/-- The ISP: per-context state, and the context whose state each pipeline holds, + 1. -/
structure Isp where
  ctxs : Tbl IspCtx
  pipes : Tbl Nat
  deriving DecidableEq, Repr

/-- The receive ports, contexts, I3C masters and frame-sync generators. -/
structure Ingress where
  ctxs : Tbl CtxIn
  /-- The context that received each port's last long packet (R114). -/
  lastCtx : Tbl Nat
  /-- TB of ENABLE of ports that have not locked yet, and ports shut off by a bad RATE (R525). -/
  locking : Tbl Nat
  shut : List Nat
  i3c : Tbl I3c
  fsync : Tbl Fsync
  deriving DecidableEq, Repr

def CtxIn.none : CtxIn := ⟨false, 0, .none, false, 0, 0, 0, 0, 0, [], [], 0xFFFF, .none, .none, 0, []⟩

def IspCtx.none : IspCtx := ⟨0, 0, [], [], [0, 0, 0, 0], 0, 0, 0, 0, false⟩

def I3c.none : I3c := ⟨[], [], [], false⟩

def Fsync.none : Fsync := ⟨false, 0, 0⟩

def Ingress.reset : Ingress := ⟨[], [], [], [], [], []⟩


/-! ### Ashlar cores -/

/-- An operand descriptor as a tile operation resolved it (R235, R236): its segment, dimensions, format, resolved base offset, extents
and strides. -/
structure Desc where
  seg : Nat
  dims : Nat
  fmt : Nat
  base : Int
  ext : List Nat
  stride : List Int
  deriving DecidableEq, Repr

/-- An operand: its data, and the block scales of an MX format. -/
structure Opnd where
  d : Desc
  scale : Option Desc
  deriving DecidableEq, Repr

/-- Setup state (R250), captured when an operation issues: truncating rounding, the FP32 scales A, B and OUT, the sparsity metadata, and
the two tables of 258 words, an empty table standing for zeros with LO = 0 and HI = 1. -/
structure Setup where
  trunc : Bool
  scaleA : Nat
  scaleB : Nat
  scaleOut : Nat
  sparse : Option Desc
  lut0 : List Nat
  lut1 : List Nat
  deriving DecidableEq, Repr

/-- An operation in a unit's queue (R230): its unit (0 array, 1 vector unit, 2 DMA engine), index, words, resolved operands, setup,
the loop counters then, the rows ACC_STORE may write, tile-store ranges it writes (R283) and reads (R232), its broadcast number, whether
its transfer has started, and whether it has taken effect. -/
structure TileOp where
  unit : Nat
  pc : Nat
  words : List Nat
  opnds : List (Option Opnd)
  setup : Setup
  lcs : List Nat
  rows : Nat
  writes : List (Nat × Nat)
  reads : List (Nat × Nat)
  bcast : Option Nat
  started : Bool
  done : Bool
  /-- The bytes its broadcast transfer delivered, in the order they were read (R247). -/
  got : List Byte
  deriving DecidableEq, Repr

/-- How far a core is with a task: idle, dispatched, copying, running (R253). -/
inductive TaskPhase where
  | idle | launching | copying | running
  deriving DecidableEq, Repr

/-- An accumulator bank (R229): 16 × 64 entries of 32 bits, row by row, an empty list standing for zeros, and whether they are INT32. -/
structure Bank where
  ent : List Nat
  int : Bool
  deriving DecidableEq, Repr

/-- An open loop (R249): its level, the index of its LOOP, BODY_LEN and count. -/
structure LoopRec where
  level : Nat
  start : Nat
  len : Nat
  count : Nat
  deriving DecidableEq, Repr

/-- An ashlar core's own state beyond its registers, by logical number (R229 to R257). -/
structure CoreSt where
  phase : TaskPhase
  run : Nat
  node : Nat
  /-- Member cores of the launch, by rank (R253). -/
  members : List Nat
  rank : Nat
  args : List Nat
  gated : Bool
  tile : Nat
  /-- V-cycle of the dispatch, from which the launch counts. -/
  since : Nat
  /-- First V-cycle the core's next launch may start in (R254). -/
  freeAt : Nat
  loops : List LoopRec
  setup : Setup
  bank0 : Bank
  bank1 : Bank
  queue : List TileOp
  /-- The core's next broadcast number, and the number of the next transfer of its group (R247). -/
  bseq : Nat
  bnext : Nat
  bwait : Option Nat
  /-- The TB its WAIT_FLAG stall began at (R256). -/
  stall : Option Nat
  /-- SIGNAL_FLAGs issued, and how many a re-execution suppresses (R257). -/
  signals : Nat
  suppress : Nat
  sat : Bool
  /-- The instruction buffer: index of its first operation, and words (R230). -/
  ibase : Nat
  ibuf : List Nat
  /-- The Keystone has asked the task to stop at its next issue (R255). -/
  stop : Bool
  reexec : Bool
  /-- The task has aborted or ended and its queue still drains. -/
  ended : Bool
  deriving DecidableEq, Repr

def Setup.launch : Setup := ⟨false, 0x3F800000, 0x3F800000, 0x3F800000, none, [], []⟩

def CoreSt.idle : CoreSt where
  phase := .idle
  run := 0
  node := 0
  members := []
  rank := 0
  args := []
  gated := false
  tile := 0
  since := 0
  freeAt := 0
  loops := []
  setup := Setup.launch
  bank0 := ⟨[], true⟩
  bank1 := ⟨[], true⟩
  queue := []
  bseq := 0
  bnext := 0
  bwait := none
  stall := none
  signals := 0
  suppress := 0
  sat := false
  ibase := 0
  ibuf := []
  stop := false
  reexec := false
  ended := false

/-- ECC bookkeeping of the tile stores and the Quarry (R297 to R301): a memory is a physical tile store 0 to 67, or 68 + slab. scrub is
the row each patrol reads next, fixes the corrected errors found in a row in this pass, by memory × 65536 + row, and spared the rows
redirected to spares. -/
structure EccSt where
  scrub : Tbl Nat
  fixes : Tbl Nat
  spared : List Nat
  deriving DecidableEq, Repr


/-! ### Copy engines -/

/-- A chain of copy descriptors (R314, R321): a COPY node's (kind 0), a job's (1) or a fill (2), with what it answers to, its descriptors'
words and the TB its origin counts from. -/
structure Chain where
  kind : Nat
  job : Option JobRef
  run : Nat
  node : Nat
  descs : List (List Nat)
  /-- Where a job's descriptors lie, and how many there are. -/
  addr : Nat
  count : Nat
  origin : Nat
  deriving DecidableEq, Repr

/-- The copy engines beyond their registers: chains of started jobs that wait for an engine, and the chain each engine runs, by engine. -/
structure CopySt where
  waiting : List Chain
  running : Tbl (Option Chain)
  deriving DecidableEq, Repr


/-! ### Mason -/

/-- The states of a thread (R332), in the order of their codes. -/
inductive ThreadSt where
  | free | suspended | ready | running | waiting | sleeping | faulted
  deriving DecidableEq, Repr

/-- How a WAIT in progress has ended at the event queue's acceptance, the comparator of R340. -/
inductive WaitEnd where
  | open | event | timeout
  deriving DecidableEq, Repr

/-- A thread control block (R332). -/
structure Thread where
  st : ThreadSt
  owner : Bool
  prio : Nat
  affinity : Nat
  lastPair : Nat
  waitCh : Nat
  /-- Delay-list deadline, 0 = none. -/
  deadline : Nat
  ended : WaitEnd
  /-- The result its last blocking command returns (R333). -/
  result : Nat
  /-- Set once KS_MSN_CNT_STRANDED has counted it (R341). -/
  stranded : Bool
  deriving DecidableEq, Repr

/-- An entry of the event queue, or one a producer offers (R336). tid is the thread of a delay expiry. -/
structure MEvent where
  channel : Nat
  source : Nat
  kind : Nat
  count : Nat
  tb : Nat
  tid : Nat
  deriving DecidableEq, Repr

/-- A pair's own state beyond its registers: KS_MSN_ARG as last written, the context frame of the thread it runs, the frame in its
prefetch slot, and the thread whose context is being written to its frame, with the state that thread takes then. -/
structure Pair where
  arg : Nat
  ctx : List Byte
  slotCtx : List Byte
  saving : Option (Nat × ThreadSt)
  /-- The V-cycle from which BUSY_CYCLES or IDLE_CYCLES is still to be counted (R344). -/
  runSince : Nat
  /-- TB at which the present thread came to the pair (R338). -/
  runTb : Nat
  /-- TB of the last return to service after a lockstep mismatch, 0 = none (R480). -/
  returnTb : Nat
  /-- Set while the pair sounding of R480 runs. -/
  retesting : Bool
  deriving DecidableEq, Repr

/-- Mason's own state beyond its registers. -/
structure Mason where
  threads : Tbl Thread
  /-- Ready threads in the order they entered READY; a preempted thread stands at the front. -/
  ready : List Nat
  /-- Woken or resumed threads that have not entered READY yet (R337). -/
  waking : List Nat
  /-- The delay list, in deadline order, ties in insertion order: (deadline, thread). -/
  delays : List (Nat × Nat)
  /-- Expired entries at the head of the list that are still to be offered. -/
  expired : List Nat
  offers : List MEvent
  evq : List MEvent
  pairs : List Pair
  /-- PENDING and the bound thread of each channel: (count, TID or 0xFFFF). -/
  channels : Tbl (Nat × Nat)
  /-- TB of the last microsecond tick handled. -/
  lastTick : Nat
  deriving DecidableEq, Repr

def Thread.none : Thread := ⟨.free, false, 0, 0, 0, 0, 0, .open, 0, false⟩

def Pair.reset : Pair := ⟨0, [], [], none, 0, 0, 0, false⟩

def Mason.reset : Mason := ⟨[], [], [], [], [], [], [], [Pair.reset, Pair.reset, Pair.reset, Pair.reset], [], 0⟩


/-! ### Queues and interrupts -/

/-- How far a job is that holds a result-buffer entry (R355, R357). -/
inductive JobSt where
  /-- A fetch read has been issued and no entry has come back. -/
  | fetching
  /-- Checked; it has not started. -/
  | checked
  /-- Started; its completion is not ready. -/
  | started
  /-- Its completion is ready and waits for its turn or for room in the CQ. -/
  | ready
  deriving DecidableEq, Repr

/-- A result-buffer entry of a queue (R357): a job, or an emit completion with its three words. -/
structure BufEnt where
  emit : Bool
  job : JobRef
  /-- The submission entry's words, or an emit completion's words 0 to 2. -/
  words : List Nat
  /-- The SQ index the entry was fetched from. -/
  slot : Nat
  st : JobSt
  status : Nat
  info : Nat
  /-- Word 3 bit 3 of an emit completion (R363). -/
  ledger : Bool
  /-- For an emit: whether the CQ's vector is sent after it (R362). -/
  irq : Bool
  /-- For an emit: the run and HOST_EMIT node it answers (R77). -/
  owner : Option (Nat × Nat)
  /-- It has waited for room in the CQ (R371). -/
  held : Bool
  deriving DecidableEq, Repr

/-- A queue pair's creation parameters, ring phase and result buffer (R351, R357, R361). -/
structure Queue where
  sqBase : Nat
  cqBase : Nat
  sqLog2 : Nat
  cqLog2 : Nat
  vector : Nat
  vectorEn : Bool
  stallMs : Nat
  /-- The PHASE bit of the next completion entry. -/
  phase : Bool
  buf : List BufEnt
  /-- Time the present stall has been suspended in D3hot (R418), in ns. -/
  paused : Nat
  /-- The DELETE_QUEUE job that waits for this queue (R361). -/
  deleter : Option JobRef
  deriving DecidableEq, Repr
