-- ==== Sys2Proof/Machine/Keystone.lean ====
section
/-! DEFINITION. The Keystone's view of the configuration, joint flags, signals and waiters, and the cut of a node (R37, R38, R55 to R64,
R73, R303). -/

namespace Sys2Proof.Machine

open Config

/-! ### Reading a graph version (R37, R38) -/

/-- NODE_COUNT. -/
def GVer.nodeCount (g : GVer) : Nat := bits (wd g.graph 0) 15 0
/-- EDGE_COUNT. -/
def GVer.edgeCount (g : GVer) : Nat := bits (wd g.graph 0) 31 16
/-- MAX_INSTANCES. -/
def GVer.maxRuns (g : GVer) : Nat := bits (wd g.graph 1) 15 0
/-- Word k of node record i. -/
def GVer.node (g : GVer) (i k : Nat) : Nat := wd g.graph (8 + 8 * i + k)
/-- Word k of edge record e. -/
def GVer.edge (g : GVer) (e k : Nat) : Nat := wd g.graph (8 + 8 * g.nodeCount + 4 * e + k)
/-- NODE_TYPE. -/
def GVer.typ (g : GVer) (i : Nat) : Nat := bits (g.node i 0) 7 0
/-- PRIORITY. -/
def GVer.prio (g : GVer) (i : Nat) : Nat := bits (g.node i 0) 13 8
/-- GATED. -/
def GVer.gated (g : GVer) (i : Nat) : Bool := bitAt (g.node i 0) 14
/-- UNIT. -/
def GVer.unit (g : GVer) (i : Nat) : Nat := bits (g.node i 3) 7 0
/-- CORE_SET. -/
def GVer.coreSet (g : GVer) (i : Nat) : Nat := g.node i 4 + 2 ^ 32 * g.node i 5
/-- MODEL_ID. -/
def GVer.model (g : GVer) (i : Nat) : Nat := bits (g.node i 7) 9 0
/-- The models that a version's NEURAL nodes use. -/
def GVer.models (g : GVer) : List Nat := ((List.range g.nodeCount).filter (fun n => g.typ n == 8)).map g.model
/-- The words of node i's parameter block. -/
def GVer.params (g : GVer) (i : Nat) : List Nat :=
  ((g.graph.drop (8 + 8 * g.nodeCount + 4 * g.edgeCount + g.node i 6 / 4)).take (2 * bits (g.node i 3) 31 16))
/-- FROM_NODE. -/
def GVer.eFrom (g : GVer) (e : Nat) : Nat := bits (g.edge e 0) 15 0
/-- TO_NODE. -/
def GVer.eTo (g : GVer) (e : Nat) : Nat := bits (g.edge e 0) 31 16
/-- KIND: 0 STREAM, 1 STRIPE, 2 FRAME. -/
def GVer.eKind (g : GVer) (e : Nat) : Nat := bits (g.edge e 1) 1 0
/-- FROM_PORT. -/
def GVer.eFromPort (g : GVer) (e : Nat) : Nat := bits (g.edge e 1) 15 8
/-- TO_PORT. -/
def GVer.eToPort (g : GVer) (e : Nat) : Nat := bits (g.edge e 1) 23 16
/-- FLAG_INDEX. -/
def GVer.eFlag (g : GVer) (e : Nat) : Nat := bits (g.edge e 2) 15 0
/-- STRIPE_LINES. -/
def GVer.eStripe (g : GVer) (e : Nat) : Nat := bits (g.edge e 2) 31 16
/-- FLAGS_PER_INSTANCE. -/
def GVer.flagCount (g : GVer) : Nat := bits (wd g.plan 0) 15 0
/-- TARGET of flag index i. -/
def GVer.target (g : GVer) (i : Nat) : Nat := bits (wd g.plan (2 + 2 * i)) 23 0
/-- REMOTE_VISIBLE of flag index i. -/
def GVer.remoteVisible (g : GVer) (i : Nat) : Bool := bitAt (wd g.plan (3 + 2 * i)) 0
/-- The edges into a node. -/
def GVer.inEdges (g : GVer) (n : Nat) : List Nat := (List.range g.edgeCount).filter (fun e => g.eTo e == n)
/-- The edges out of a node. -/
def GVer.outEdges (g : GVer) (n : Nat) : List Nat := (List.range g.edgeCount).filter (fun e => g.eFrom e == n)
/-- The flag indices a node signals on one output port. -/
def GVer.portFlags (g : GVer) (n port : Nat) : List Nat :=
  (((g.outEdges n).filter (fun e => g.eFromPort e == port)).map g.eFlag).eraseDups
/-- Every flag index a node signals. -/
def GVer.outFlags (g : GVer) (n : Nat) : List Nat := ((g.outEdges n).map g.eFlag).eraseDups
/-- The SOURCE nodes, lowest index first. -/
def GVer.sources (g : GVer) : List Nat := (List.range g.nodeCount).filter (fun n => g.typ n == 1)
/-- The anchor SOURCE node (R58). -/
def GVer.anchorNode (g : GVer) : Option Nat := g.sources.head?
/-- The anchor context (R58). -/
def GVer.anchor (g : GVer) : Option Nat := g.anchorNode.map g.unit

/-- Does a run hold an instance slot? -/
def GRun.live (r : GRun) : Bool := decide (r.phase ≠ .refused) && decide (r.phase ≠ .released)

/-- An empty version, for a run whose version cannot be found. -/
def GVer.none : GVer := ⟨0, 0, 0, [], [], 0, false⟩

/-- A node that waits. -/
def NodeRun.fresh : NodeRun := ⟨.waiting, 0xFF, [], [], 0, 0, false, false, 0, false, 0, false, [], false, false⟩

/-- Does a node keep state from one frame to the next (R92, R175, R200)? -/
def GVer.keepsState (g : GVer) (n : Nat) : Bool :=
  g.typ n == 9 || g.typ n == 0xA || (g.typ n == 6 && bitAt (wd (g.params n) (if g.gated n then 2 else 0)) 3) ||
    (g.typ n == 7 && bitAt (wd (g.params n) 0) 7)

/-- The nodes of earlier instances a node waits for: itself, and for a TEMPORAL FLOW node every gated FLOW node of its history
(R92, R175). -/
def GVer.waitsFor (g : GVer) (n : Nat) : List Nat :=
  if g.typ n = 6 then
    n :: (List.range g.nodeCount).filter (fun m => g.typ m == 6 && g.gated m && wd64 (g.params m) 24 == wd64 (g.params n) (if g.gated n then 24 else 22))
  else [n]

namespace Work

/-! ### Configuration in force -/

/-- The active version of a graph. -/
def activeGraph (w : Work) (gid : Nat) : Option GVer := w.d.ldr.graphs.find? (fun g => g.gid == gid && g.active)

**TASK TO COMPLETE:**
In the data above, how many lines contain the string "broadcast"? Answer with the number only.

**ANSWER AREA:**
3